====== Input data ======

-- ==== Sys2Proof/Machine/Bits.lean ====
section
/-!
DEFINITION. Bit fields of words, two's-complement readings, rounding and saturation, byte order: the arithmetic every
other file shares.
-/

namespace Sys2Proof.Machine

open Sys2Proof

/-- The bit range [hi:lo] of a word. -/
structure Bits where
  hi : Nat
  lo : Nat
  deriving DecidableEq, Repr

/-- Number of bits in a range. -/
def bitsLen (b : Bits) : Nat := b.hi + 1 - b.lo

/-- Value of a bit range of a word. -/
def getF (b : Bits) (w : Word) : Nat := w.toNat / 2 ^ b.lo % 2 ^ bitsLen b

/-- The word with a bit range replaced by `v` (taken modulo the range's size). -/
def setF (b : Bits) (v : Nat) (w : Word) : Word :=
  BitVec.ofNat 32 (w.toNat - getF b w * 2 ^ b.lo + v % 2 ^ bitsLen b * 2 ^ b.lo)

/-- Whether bit `n` of a word is 1. -/
def bitOf (w : Word) (n : Nat) : Bool := w.toNat.testBit n

/-- A word from a natural number, modulo 2^32. -/
def wd (n : Nat) : Word := BitVec.ofNat 32 n

/-- A word from an integer, modulo 2^32 (two's complement). -/
def wdi (n : Int) : Word := BitVec.ofInt 32 n

/-- Two's-complement reading of the low `n` bits of `v`. -/
def sgn (n : Nat) (v : Nat) : Int :=
  let u := v % 2 ^ n
  if u < 2 ^ (n - 1) then (u : Int) else (u : Int) - (2 : Int) ^ n

/-- The low `n` bits of an integer, as an unsigned number. -/
def uns (n : Nat) (v : Int) : Nat := (v % (2 : Int) ^ n).toNat

/-- An integer clamped to `[lo, hi]`. -/
def clampI (lo hi v : Int) : Int := max lo (min hi v)

/-- A natural number that stops at `top` (a saturating counter). -/
def satN (top v : Nat) : Nat := min top v

/-- `n / d` rounded to the nearest integer, halves away from zero (`d > 0`). -/
def rdivAway (n d : Int) : Int :=
  if 0 ≤ n then (2 * n + d) / (2 * d) else -((2 * (-n) + d) / (2 * d))

/-- `n / d` rounded to the nearest integer, halves upward (`d > 0`). -/
def rdivUp (n d : Int) : Int := (2 * n + d) / (2 * d)

/-- `n / d` rounded toward minus infinity (`d > 0`). -/
def floorDiv (n d : Int) : Int := n / d

/-- `n / d` truncated toward zero (`d > 0`). -/
def truncDiv (n d : Int) : Int := Int.tdiv n d

/-- A truth value as a bit. -/
def b2n (b : Bool) : Nat := if b then 1 else 0

/-- Number of set bits among the low `n` bits. -/
def popcount (n v : Nat) : Nat := ((List.range n).filter fun i => v.testBit i).length

/-- `v` with bit `i` set to `b`. -/
def setBitN (v i : Nat) (b : Bool) : Nat :=
  if v.testBit i == b then v else if b then v + 2 ^ i else v - 2 ^ i

/-- Bitmap whose bit `i` (i < n) is `f i`. -/
def mapBits (n : Nat) (f : Nat → Bool) : Nat :=
  (List.range n).foldl (fun acc i => if f i then acc + 2 ^ i else acc) 0

/-- The low or high 32 bits of a 64-bit number. -/
def lo32 (v : Nat) : Word := wd v
/-- Bits [63:32] of a 64-bit number. -/
def hi32 (v : Nat) : Word := wd (v / 2 ^ 32)

/-- The number whose 64 bits are `hi:lo`. -/
def join64 (lo hi : Word) : Nat := hi.toNat * 2 ^ 32 + lo.toNat

/-- A value lies in a range. -/
def inR (lo hi v : Nat) : Bool := decide (lo ≤ v) && decide (v ≤ hi)

/-- Little-endian value of a list of bytes. -/
def leVal : List Byte → Nat
  | [] => 0
  | b :: bs => b.toNat + 256 * leVal bs

/-- `n` little-endian bytes of a number. -/
def leBytes : Nat → Nat → List Byte
  | 0, _ => []
  | n + 1, v => BitVec.ofNat 8 v :: leBytes n (v / 256)

end Sys2Proof.Machine
end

======

▸ Exercise brief
Exactly the lines from the one containing "def popcount (n" through the end of the entries above must be output, and no others.

▸ Solution to the problem
def popcount (n v : Nat) : Nat := ((List.range n).filter fun i => v.testBit i).length

/-- `v` with bit `i` set to `b`. -/
def setBitN (v i : Nat) (b : Bool) : Nat :=
  if v.testBit i == b then v else if b then v + 2 ^ i else v - 2 ^ i

/-- Bitmap whose bit `i` (i < n) is `f i`. -/
def mapBits (n : Nat) (f : Nat → Bool) : Nat :=
  (List.range n).foldl (fun acc i => if f i then acc + 2 ^ i else acc) 0

/-- The low or high 32 bits of a 64-bit number. -/
def lo32 (v : Nat) : Word := wd v
/-- Bits [63:32] of a 64-bit number. -/
def hi32 (v : Nat) : Word := wd (v / 2 ^ 32)

/-- The number whose 64 bits are `hi:lo`. -/
def join64 (lo hi : Word) : Nat := hi.toNat * 2 ^ 32 + lo.toNat

/-- A value lies in a range. -/
def inR (lo hi v : Nat) : Bool := decide (lo ≤ v) && decide (v ≤ hi)

/-- Little-endian value of a list of bytes. -/
def leVal : List Byte → Nat
  | [] => 0
  | b :: bs => b.toNat + 256 * leVal bs

/-- `n` little-endian bytes of a number. -/
def leBytes : Nat → Nat → List Byte
  | 0, _ => []
  | n + 1, v => BitVec.ofNat 8 v :: leBytes n (v / 256)

end Sys2Proof.Machine
end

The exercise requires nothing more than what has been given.